Nos importa a nosotros, por supuesto. Hay seis millones de europeos viviendo en América Latina y cerca de siete millones de latinoamericanos viviendo en Europa. Esa formidable conexión humana reclama políticas públicas en múltiples ámbitos, por ejemplo, en materia de visados. Si tuviéramos una política de inmigración digna de ese nombre, estaríamos organizando nuestros consulados allí para traer una inmigración que necesitamos como el respirar.
Nos importa porque somos el primer inversor en América Latina y miles de empresas europeas tienen intereses económicos allí. Es un mercado mucho más próximo que otros más cercanos geográficamente, porque nuestra capacidad de comunicación y entendimiento y sus necesidades de desarrollo económico lo hacen muy compatible y accesible.

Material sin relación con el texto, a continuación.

-- ==== Sys2Proof/Machine/Operands.lean ====
section
/-! DEFINITION. Operands (spec/30_encoding.md R76). The only operand of any command is UPDATE's `DATA`
byte; no command has an immediate, a register operand or an address. -/

namespace Sys2Proof.Machine

/-- The message byte an UPDATE's `DATA` field stands for: the byte itself, with no extension, scaling,
shift or inversion (R76). -/
def messageByte (data : Byte) : Byte := data

/-- The length check of UPDATE as an exact integer comparison (R143, R205): the message with one more
byte would reach 2^64 bits. -/
def tooLarge (s : State) : Bool := decide (2 ^ 64 ≤ s.tbl.toNat + 8 * (s.buflen.toNat + 1))

end Sys2Proof.Machine
end

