-- ==== Sys2Proof/Machine/Execute.lean ====
section
/-! DEFINITION. `Execute(cmd)`, the architectural step for one accepted command word
(spec/41_context_commands.md R140), and its fold over a command sequence (spec/20_memory.md R59). -/

namespace Sys2Proof.Machine

/-- An accepted word that decodes to no command (R203): ILLEGAL_COMMAND, whatever the state and
whatever the group of R79. -/
def execIllegal (s : State) : Host.Outcome State Fault Refusal := .next (raise .illegalCommand s)

/-- `Execute(cmd)` (R140). -/
def execute (w : CmdWord) (s : State) : Host.Outcome State Fault Refusal :=
  match decode w with
  | .ok i => exec i s
  | .error _ => execIllegal s

/-- The sequential effect of a command sequence: the fold of `Execute` over it (R59). -/
def executeAll : List CmdWord → State → Host.Outcome State Fault Refusal
  | [], s => .next s
  | w :: ws, s =>
    match execute w s with
    | .next t => executeAll ws t
    | .fault f => .fault f
    | .refused r => .refused r

end Sys2Proof.Machine
end

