-- ==== Sys2Proof/Laws/State.lean ====
section
/-! SUPPORT. One lemma per field per state update, true by `rfl`, and the small facts of the flags: later
proofs read a field through these and do not unfold an update. -/

namespace Sys2Proof.Machine

section raiseFields
variable (e : EngineError) (s : State)
@[simp] theorem raise_h : (raise e s).h = s.h := rfl
@[simp] theorem raise_buf : (raise e s).buf = s.buf := rfl
@[simp] theorem raise_buflen : (raise e s).buflen = s.buflen := rfl
@[simp] theorem raise_tbl : (raise e s).tbl = s.tbl := rfl
@[simp] theorem raise_fin : (raise e s).fin = s.fin := rfl
@[simp] theorem raise_errcode : (raise e s).errcode = if s.errcode = .none then e.code else s.errcode := rfl
@[simp] theorem raise_dg : (raise e s).dg = s.dg := rfl
@[simp] theorem raise_erred : (raise e s).erred = true := rfl
@[simp] theorem raise_pins : (raise e s).pins = s.pins := rfl
@[simp] theorem raise_held : (raise e s).held = s.held := rfl
@[simp] theorem raise_busy : (raise e s).busy = s.busy := rfl
@[simp] theorem raise_latency : (raise e s).latency = s.latency := rfl
@[simp] theorem raise_freeCount : (raise e s).freeCount = s.freeCount := rfl
end raiseFields

section loadInitialFields
variable (s : State)
@[simp] theorem loadInitial_h : (loadInitial s).h = h0Rom := rfl
@[simp] theorem loadInitial_buf : (loadInitial s).buf = s.buf := rfl
@[simp] theorem loadInitial_buflen : (loadInitial s).buflen = 0 := rfl
@[simp] theorem loadInitial_tbl : (loadInitial s).tbl = 0 := rfl
@[simp] theorem loadInitial_fin : (loadInitial s).fin = false := rfl
@[simp] theorem loadInitial_errcode : (loadInitial s).errcode = .none := rfl
@[simp] theorem loadInitial_dg : (loadInitial s).dg = zeroDigest := rfl
@[simp] theorem loadInitial_erred : (loadInitial s).erred = s.erred := rfl
@[simp] theorem loadInitial_pins : (loadInitial s).pins = s.pins := rfl
@[simp] theorem loadInitial_held : (loadInitial s).held = s.held := rfl
@[simp] theorem loadInitial_busy : (loadInitial s).busy = s.busy := rfl
@[simp] theorem loadInitial_latency : (loadInitial s).latency = s.latency := rfl
@[simp] theorem loadInitial_freeCount : (loadInitial s).freeCount = s.freeCount := rfl
end loadInitialFields

section takePinsFields
variable (s : State)
@[simp] theorem takePins_h : (takePins s).h = s.h := rfl
@[simp] theorem takePins_buf : (takePins s).buf = s.buf := rfl
@[simp] theorem takePins_buflen : (takePins s).buflen = s.buflen := rfl
@[simp] theorem takePins_tbl : (takePins s).tbl = s.tbl := rfl
@[simp] theorem takePins_fin : (takePins s).fin = s.fin := rfl
@[simp] theorem takePins_errcode : (takePins s).errcode = s.errcode := rfl
@[simp] theorem takePins_dg : (takePins s).dg = s.dg := rfl
@[simp] theorem takePins_erred : (takePins s).erred = s.erred := rfl
@[simp] theorem takePins_pins : (takePins s).pins = s.pins.tail := rfl
@[simp] theorem takePins_held : (takePins s).held = s.held := rfl
@[simp] theorem takePins_busy : (takePins s).busy = s.busy := rfl
@[simp] theorem takePins_latency : (takePins s).latency = s.latency := rfl
@[simp] theorem takePins_freeCount : (takePins s).freeCount = s.freeCount := rfl
end takePinsFields

section startBusyFields
variable (s : State)
@[simp] theorem startBusy_h : (startBusy s).h = s.h := rfl
@[simp] theorem startBusy_buf : (startBusy s).buf = s.buf := rfl
@[simp] theorem startBusy_buflen : (startBusy s).buflen = s.buflen := rfl
@[simp] theorem startBusy_tbl : (startBusy s).tbl = s.tbl := rfl
@[simp] theorem startBusy_fin : (startBusy s).fin = s.fin := rfl
@[simp] theorem startBusy_errcode : (startBusy s).errcode = s.errcode := rfl
@[simp] theorem startBusy_dg : (startBusy s).dg = s.dg := rfl
@[simp] theorem startBusy_erred : (startBusy s).erred = s.erred := rfl
@[simp] theorem startBusy_pins : (startBusy s).pins = s.pins := rfl
@[simp] theorem startBusy_held : (startBusy s).held = s.held := rfl
@[simp] theorem startBusy_busy : (startBusy s).busy = s.latency.headD 0 := rfl
@[simp] theorem startBusy_latency : (startBusy s).latency = s.latency.tail := rfl
@[simp] theorem startBusy_freeCount : (startBusy s).freeCount = s.freeCount := rfl
end startBusyFields

section acceptStateFields
variable (s : State)
@[simp] theorem acceptState_h : (acceptState s).h = s.h := rfl
@[simp] theorem acceptState_buf : (acceptState s).buf = s.buf := rfl
@[simp] theorem acceptState_buflen : (acceptState s).buflen = s.buflen := rfl
@[simp] theorem acceptState_tbl : (acceptState s).tbl = s.tbl := rfl
@[simp] theorem acceptState_fin : (acceptState s).fin = s.fin := rfl
@[simp] theorem acceptState_errcode : (acceptState s).errcode = s.errcode := rfl
@[simp] theorem acceptState_dg : (acceptState s).dg = s.dg := rfl
@[simp] theorem acceptState_erred : (acceptState s).erred = s.erred := rfl
@[simp] theorem acceptState_pins : (acceptState s).pins = s.pins.tail := rfl
@[simp] theorem acceptState_held : (acceptState s).held = none := rfl
@[simp] theorem acceptState_busy : (acceptState s).busy = s.busy := rfl
@[simp] theorem acceptState_latency : (acceptState s).latency = s.latency := rfl
@[simp] theorem acceptState_freeCount : (acceptState s).freeCount = s.freeCount := rfl
end acceptStateFields

section busyEdgeFields
variable (p : Pins) (s : State)
@[simp] theorem busyEdge_h : (busyEdge p s).h = s.h := rfl
@[simp] theorem busyEdge_buf : (busyEdge p s).buf = s.buf := rfl
@[simp] theorem busyEdge_buflen : (busyEdge p s).buflen = s.buflen := rfl
@[simp] theorem busyEdge_tbl : (busyEdge p s).tbl = s.tbl := rfl
@[simp] theorem busyEdge_fin : (busyEdge p s).fin = s.fin := rfl
@[simp] theorem busyEdge_errcode : (busyEdge p s).errcode = s.errcode := rfl
@[simp] theorem busyEdge_dg : (busyEdge p s).dg = s.dg := rfl
@[simp] theorem busyEdge_erred : (busyEdge p s).erred = s.erred := rfl
@[simp] theorem busyEdge_pins : (busyEdge p s).pins = s.pins.tail := rfl
@[simp] theorem busyEdge_held : (busyEdge p s).held = p.word := rfl
@[simp] theorem busyEdge_busy : (busyEdge p s).busy = s.busy - 1 := rfl
@[simp] theorem busyEdge_latency : (busyEdge p s).latency = s.latency := rfl
@[simp] theorem busyEdge_freeCount : (busyEdge p s).freeCount = s.freeCount + 1 := rfl
end busyEdgeFields

section resetEdgeFields
variable (p : Pins) (s : State)
@[simp] theorem resetEdge_h : (resetEdge p s).h = h0Rom := rfl
@[simp] theorem resetEdge_buf : (resetEdge p s).buf = [] := rfl
@[simp] theorem resetEdge_buflen : (resetEdge p s).buflen = 0 := rfl
@[simp] theorem resetEdge_tbl : (resetEdge p s).tbl = 0 := rfl
@[simp] theorem resetEdge_fin : (resetEdge p s).fin = false := rfl
@[simp] theorem resetEdge_errcode : (resetEdge p s).errcode = .none := rfl
@[simp] theorem resetEdge_dg : (resetEdge p s).dg = zeroDigest := rfl
@[simp] theorem resetEdge_erred : (resetEdge p s).erred = false := rfl
@[simp] theorem resetEdge_pins : (resetEdge p s).pins = s.pins.tail := rfl
@[simp] theorem resetEdge_held : (resetEdge p s).held = p.word := rfl
@[simp] theorem resetEdge_busy : (resetEdge p s).busy = s.latency.headD 0 := rfl
@[simp] theorem resetEdge_latency : (resetEdge p s).latency = s.latency.tail := rfl
@[simp] theorem resetEdge_freeCount : (resetEdge p s).freeCount = s.freeCount + 1 := rfl
end resetEdgeFields

theorem EngineError.code_ne_none (e : EngineError) : e.code ≠ .none := by cases e <;> decide

@[simp] theorem locked_eq_false {s : State} : locked s = false ↔ s.errcode = .none := by
  simp [locked]

@[simp] theorem locked_eq_true {s : State} : locked s = true ↔ s.errcode ≠ .none := by
  simp [locked]

@[simp] theorem cmdReady_eq_true {s : State} : cmdReady s = true ↔ s.busy = 0 := by
  simp [cmdReady]

@[simp] theorem cmdReady_eq_false {s : State} : cmdReady s = false ↔ s.busy ≠ 0 := by
  simp [cmdReady]

@[simp] theorem present_rst (w : CmdWord) : (Pins.present w).rst = false := rfl

@[simp] theorem present_cmdValid (w : CmdWord) : (Pins.present w).cmdValid = true := rfl

@[simp] theorem present_cmd (w : CmdWord) : (Pins.present w).cmd = w := rfl

@[simp] theorem present_word (w : CmdWord) : (Pins.present w).word = some w := rfl

@[simp] theorem idle_rst : Pins.idle.rst = false := rfl

@[simp] theorem idle_cmdValid : Pins.idle.cmdValid = false := rfl

@[simp] theorem idle_word : Pins.idle.word = none := rfl

@[simp] theorem stable_none (p : Pins) : p.stable none = true := rfl

/-- With a word held, a stable edge presents it again (R234). -/
theorem stable_some {w : CmdWord} {p : Pins} : p.stable (some w) = true ↔ p.cmdValid = true ∧ p.cmd = w := by
  simp [Pins.stable]

end Sys2Proof.Machine
end

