/-- UPDATE's length check passes while the message fits (R205). -/
theorem Absorbing.updateAccepted (h : Absorbing m s) (hm : m.length < Config.maxMessageBytes) :
    updateAccepted s = true := by
  have htbl := h.accounts.tbl
  have hbuflen := h.accounts.buflen
  rw [Config.maxMessageBytes] at hm
  exact updateAccepted_iff.2 ⟨h.errcode, h.fin, by omega⟩

theorem Absorbing.execute_update (b : AsmByte) (h : Absorbing m s)
    (hm : m.length < Config.maxMessageBytes) :
    execute (updateWord b) s = .next (absorbed (asmByte b) s) := by
  obtain ⟨he, hf, hl⟩ := updateAccepted_iff.1 (h.updateAccepted hm)
  rw [updateWord, execute_of_ok (decode_encode _), exec_update, if_neg (not_not.2 he),
    if_neg (by simp [hf]), if_neg (by omega)]

theorem Absorbing.absorbed (b : Byte) (h : Absorbing m s) (hm : m.length < Config.maxMessageBytes) :
    Absorbing (m ++ [b]) (absorbed b s) :=
  ⟨by simp [h.errcode], by simp [h.fin], h.accounts.absorbed b (h.updateAccepted hm)⟩

/-- UPDATE_BYTES appends its bytes to the message, as long as that fits. -/
theorem Absorbing.executeAll_updates (bs : List AsmByte) (h : Absorbing m s)
    (hm : m.length + bs.length ≤ Config.maxMessageBytes) :
    ∃ t, executeAll (bs.map updateWord) s = .next t ∧ Absorbing (m ++ bs.map asmByte) t ∧
      t.erred = s.erred := by
  induction bs generalizing m s with
  | nil => exact ⟨s, rfl, by simpa using h, rfl⟩
  | cons b bs ih =>
    rw [List.length_cons] at hm
    have hlt : m.length < Config.maxMessageBytes := by omega
    obtain ⟨t, hall, ht, herred⟩ := ih (h.absorbed (asmByte b) hlt) (by simp; omega)
    refine ⟨t, ?_, by simpa using ht, by simpa using herred⟩
    rw [List.map_cons, executeAll_cons_of_next _ (h.execute_update b hlt), hall]

/-- INIT starts the empty message, from any state (R142). -/
theorem absorbing_loadInitial (s : State) : Absorbing [] (loadInitial s) :=
  ⟨rfl, rfl, accounts_nil rfl rfl rfl⟩

/-- Settles O44: INIT starts the empty message, the UPDATEs absorb the bytes, and FINALIZE hashes them. -/
theorem hashSequenceComputesSha256 : Obligations.HashSequenceComputesSha256 := by
  intro s bs hlen
  have hinit : execute (encode .init) s = .next (loadInitial s) := execute_of_ok (decode_encode _) s
  obtain ⟨t, hall, ht, herred⟩ :=
    (absorbing_loadInitial s).executeAll_updates bs (by simpa using hlen)
  obtain ⟨u, hfinal, hdg, -, -, -, hstatus⟩ :=
    finalizeHashesTheMessage t (bs.map asmByte) ht.errcode ht.fin ht.accounts (by simpa using hlen)
  have hu : u = finalized t := by
    rw [exec_finalize] at hfinal
    cases hfinal
    simp [ht.errcode, ht.fin]
  have hlast : execute (encode .finalize) t = .next u := by
    rw [execute_of_ok (decode_encode _), hfinal]
  refine ⟨u, ?_, hdg, hstatus, ?_⟩
  · rw [asmWords, List.cons_append, executeAll_cons_of_next _ hinit, executeAll_append _ hall,
      executeAll_cons_of_next _ hlast]
    rfl
  · rw [hu, finalized_erred, herred, loadInitial_erred]

end Sys2Proof.Machine

/-! What the output ports show (spec/30_encoding.md R74, R75). -/

namespace Sys2Proof.Machine

/-! ### Bytes as one big-endian number -/

/-- The bytes read as one big-endian number. -/
def bigEndian (l : List Byte) : Nat := l.foldl (fun acc b => acc * 256 + b.toNat) 0

theorem bigEndian_append_byte (l : List Byte) (b : Byte) :
    bigEndian (l ++ [b]) = bigEndian l * 256 + b.toNat := by
  simp [bigEndian]

theorem bigEndian_lt (l : List Byte) : bigEndian l < 256 ^ l.length := by
  induction l using List.reverseRecOn with
  | nil => simp [bigEndian]
  | append_singleton l b ih =>
    rw [bigEndian_append_byte, List.length_append, List.length_singleton, Nat.pow_succ]
    omega

/-- The `k`-th byte of the number from its most significant end. -/
theorem bigEndian_byte (l : List Byte) {k : Nat} (hk : k < l.length) :
    bigEndian l / 256 ^ (l.length - 1 - k) % 256 = (l.getD k 0).toNat := by
  induction l using List.reverseRecOn with
  | nil => simp at hk
  | append_singleton l b ih =>
    rw [bigEndian_append_byte]
    rw [List.length_append, List.length_singleton] at hk ⊢
    by_cases hlast : k = l.length
    · have hmod : (bigEndian l * 256 + b.toNat) % 256 = b.toNat := by omega
      simp [hlast, hmod]
    · have hlt : k < l.length := by omega
      have hexp : l.length + 1 - 1 - k = (l.length - 1 - k) + 1 := by omega
      have hdiv : (bigEndian l * 256 + b.toNat) / 256 = bigEndian l := by omega
      rw [hexp, Nat.pow_succ', ← Nat.div_div_eq_div_mul, hdiv, ih hlt, List.getD_append _ _ _ _ hlt]
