-- ==== Sys2Proof/Machine/Reset.lean ====
section
/-! DEFINITION. Sys2Proof/Machine/Reset.lean: RESET (70_reset_and_hazards.md R200). -/

namespace Sys2Proof.Machine

/-- RESET (R200): `fill <- 0; rec <- ZERO_RECORD; fresh <- 0`. The buffer bytes are unspecified, "a model may leave any
bytes there": this one leaves the bytes that were there (DESIGN CHOICE, log 6). The response carries nothing. -/
def execReset (s : State) : Host.Outcome State Fault Refusal :=
  .next (({ s.discardAll with record := Record.zero } : State).markConsumed.respond Response.absent)

end Sys2Proof.Machine
end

Nos importa porque la geopolítica tras la pandemia y la guerra ha convertido América Latina en un continente necesario para proveernos de energía, recursos naturales básicos, para la transición ecológica y para una cadena de subcontratación fiable y segura.
Nos importa porque Europa necesita aumentar su peso internacional y su influencia en múltiples asuntos de vital importancia para nuestra concepción del mundo y para nuestros valores (comercio internacional, gobernanza económica, fiscalidad, derechos humanos, cambio climático…) y solo América Latina nos ofrece una convergencia democrática y social que genere mutuas sinergias de fortaleza internacional.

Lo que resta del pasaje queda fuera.